**Required action**
Scan the lines below; pull out those with "nothing".

Stored data entries:
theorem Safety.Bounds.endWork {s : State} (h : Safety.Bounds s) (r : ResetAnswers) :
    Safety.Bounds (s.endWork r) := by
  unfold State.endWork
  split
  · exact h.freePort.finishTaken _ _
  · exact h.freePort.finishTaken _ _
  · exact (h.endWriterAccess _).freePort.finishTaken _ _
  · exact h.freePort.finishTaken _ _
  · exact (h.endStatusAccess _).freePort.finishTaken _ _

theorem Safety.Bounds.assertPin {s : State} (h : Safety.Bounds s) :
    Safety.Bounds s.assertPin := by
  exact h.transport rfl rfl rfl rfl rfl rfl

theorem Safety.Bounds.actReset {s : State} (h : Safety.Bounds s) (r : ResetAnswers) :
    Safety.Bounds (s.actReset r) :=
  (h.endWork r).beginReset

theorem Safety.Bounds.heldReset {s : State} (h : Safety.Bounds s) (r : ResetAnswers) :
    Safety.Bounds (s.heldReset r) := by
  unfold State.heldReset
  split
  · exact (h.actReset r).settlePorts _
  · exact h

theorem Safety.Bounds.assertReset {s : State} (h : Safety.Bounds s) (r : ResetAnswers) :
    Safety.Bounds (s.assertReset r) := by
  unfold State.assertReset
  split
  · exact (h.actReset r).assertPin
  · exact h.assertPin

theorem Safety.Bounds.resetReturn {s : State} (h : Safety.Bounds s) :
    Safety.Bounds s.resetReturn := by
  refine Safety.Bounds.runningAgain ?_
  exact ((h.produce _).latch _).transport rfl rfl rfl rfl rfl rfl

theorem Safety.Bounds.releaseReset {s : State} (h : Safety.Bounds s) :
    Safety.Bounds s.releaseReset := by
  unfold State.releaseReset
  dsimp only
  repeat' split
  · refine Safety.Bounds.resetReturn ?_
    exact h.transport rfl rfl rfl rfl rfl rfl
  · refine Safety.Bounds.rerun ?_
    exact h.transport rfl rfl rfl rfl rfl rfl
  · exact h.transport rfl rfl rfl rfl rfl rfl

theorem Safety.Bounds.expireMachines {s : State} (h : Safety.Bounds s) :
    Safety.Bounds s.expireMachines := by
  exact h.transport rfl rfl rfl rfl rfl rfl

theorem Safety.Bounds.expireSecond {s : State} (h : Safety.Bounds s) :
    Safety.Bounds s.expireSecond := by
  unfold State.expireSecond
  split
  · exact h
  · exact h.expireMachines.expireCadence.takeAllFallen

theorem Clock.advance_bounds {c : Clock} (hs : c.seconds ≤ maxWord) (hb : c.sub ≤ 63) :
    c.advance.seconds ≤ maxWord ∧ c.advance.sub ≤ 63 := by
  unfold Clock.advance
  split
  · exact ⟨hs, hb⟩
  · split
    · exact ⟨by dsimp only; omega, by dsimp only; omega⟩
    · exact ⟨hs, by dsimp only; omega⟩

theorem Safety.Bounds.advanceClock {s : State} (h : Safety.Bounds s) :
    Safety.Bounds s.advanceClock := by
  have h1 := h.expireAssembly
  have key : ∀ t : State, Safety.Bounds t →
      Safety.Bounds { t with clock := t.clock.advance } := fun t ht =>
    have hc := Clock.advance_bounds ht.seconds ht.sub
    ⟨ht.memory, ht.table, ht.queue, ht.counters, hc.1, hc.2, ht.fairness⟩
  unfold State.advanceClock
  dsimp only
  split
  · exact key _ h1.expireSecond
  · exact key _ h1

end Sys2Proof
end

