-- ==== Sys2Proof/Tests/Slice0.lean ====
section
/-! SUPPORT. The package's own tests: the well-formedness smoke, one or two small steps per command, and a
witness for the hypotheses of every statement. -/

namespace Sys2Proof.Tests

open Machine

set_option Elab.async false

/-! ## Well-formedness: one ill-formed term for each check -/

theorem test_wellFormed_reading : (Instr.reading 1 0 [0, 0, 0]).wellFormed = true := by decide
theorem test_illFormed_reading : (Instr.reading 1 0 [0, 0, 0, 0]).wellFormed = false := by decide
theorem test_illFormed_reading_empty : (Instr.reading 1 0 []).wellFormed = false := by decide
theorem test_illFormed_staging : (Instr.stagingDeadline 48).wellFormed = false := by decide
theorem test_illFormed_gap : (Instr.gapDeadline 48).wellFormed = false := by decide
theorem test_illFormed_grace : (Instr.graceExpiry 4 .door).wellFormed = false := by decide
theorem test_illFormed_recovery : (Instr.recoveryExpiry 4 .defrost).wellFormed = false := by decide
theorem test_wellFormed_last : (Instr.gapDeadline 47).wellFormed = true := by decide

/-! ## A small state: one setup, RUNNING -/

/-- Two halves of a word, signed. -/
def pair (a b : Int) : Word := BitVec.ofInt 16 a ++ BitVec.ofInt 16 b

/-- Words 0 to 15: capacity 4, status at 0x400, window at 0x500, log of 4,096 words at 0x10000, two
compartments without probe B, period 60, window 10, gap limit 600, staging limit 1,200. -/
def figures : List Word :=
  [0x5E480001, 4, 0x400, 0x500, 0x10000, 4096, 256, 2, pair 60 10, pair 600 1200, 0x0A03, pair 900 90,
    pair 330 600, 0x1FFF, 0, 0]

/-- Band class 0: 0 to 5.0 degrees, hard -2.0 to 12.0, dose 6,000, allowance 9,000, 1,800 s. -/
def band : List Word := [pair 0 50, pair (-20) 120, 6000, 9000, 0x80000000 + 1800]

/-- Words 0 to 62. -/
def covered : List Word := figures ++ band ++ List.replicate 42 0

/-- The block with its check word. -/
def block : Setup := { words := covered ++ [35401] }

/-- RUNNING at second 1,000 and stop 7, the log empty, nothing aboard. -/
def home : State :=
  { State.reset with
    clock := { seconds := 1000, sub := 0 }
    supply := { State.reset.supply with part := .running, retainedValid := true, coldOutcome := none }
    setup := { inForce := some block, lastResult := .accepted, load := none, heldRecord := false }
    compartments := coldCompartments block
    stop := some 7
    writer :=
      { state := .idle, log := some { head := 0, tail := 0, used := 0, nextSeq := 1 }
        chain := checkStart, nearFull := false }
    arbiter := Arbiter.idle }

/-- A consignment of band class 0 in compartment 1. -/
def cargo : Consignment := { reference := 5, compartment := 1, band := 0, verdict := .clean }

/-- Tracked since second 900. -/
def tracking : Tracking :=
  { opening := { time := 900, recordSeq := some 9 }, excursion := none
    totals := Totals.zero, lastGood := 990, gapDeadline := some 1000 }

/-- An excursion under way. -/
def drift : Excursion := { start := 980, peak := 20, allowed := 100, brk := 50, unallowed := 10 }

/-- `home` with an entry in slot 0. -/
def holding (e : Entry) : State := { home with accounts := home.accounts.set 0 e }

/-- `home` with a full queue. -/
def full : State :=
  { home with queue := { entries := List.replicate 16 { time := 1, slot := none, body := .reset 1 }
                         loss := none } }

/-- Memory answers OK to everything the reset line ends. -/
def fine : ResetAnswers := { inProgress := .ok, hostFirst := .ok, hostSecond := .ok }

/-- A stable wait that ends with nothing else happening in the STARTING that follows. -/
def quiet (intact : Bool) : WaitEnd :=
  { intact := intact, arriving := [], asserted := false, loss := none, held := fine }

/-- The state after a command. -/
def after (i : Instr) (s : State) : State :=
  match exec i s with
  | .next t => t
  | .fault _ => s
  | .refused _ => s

**Result of this exercise**
/-- RUNNING at second 1,000 and stop 7, the log empty, nothing aboard. -/
/-- A stable wait that ends with nothing else happening in the STARTING that follows. -/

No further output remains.